Only the lines below starting at the one containing "table says. -/" and ending at the one containing "actNvCheckpoint | actNvSave" belong in the answer, each copied exactly.
= = = =
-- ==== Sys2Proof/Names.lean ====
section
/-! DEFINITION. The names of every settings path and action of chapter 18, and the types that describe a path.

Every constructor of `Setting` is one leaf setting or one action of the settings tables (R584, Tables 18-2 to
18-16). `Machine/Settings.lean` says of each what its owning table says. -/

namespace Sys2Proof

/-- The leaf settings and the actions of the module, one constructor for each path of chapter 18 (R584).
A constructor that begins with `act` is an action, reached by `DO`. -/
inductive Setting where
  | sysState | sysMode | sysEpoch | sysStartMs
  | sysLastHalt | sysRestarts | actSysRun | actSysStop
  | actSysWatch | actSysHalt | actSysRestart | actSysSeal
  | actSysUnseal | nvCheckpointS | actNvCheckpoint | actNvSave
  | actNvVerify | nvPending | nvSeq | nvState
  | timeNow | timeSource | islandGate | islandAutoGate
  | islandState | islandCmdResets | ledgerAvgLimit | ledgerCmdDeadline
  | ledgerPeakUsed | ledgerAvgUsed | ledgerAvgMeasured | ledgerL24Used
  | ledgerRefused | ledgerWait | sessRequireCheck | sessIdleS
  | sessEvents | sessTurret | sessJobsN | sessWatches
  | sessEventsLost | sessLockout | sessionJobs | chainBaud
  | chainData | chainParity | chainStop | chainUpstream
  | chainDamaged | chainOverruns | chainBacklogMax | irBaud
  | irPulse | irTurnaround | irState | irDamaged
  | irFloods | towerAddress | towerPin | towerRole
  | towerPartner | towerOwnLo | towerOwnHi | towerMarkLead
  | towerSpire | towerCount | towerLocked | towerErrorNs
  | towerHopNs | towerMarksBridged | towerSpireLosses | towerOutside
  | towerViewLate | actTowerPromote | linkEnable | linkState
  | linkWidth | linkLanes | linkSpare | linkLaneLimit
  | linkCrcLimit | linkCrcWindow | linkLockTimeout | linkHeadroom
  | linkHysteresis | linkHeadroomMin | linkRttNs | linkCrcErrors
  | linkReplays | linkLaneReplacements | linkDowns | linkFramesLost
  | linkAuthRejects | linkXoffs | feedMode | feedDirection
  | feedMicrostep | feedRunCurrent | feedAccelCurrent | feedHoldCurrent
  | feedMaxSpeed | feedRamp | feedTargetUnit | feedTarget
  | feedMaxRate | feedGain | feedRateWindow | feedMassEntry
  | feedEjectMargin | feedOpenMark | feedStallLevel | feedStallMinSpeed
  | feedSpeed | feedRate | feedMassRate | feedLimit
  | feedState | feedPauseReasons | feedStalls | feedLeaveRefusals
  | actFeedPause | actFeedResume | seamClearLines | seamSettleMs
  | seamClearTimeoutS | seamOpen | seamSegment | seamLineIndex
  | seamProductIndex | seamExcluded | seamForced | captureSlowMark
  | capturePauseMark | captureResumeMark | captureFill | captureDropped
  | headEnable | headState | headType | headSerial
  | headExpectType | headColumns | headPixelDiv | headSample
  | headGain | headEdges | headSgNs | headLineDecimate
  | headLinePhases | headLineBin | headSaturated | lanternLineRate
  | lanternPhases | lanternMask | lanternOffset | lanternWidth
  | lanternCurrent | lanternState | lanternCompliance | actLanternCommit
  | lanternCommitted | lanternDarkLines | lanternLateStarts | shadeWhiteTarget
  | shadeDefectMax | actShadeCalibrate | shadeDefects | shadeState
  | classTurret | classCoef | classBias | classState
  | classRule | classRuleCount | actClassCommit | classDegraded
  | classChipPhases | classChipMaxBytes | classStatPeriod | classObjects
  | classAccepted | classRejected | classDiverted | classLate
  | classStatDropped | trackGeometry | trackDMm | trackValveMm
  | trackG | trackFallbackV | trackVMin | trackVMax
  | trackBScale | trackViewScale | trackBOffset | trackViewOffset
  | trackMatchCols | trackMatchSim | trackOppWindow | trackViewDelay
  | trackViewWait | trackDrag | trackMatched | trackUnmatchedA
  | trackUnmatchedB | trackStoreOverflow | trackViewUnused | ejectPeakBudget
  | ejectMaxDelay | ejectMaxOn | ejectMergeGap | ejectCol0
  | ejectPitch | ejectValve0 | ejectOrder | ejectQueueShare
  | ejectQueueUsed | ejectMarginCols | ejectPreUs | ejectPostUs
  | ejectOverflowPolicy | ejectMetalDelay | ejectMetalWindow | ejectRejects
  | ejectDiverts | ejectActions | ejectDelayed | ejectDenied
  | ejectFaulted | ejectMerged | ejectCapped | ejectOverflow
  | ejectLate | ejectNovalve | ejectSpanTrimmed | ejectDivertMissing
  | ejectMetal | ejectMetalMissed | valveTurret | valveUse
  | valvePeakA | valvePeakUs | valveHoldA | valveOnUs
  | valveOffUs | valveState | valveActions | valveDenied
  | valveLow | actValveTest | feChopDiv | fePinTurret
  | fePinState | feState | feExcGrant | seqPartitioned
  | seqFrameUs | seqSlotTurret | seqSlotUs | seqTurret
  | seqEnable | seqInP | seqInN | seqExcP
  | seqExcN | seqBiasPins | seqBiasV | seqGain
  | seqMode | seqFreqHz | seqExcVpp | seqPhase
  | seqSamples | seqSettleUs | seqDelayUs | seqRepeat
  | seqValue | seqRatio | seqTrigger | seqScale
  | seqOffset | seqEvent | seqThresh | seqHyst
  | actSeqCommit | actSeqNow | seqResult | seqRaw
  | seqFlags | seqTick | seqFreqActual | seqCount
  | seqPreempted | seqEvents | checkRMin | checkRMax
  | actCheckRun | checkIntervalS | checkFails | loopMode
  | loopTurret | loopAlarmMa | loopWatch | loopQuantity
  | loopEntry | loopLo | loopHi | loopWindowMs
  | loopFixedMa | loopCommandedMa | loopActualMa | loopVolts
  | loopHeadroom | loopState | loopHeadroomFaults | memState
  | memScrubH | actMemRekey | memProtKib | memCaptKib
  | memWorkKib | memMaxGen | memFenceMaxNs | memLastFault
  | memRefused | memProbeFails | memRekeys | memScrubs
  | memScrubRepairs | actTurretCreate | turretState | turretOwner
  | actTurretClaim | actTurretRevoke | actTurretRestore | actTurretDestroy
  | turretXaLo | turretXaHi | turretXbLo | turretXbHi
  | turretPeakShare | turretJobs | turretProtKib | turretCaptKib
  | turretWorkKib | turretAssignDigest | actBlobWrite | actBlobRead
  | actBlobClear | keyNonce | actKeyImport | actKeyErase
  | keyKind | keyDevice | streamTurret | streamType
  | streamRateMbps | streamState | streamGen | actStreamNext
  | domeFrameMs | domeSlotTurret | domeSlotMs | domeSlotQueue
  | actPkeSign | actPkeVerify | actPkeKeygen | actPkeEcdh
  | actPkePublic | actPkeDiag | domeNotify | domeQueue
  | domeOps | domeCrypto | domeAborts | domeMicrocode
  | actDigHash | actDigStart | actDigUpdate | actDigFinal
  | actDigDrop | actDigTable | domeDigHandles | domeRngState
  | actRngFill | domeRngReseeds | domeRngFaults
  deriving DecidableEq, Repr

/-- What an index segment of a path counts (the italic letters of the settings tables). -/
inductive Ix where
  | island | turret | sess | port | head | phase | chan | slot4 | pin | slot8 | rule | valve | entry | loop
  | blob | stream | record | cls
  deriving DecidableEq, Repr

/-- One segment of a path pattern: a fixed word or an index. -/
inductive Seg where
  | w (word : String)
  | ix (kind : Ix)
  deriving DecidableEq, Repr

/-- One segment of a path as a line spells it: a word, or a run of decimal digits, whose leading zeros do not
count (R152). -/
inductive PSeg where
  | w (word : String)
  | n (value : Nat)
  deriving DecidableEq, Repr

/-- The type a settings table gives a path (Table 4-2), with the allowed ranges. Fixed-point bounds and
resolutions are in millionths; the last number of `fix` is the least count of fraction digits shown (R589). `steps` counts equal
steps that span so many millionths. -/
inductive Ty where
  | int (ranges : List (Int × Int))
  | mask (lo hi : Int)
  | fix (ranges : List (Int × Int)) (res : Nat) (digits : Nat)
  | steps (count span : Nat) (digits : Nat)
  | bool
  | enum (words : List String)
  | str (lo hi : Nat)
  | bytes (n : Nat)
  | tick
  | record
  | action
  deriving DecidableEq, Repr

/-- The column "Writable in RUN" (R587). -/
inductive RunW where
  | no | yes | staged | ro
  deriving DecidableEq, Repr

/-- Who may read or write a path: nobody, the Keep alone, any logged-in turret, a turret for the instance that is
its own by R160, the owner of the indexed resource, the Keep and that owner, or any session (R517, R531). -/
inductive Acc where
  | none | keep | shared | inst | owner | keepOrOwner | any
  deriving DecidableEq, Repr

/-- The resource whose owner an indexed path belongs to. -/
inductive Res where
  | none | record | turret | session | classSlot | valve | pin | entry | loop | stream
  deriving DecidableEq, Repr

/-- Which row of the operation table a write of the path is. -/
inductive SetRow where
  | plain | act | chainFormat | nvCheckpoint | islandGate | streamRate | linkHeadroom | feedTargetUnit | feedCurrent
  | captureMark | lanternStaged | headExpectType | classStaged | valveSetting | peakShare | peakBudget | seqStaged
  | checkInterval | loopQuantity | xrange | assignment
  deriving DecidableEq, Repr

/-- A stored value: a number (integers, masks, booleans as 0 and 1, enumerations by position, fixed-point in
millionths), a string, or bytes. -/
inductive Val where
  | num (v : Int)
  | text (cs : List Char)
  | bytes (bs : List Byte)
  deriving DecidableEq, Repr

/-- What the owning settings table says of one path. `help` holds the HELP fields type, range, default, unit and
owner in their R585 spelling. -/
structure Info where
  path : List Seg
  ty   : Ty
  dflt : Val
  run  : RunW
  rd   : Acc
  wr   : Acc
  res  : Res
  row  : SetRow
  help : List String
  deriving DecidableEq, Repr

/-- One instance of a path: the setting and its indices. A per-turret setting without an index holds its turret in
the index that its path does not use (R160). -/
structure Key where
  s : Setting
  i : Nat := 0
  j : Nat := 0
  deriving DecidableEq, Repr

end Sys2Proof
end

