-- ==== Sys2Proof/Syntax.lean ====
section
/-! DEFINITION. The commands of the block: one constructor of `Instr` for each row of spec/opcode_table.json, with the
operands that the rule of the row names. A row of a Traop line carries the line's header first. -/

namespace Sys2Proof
= = = =
- EXPECTED OUTPUT -
18-16). `Machine/Settings.lean` says of each what its owning table says. -/

namespace Sys2Proof

/-- The leaf settings and the actions of the module, one constructor for each path of chapter 18 (R584).
A constructor that begins with `act` is an action, reached by `DO`. -/
inductive Setting where
  | sysState | sysMode | sysEpoch | sysStartMs
  | sysLastHalt | sysRestarts | actSysRun | actSysStop
  | actSysWatch | actSysHalt | actSysRestart | actSysSeal
  | actSysUnseal | nvCheckpointS | actNvCheckpoint | actNvSave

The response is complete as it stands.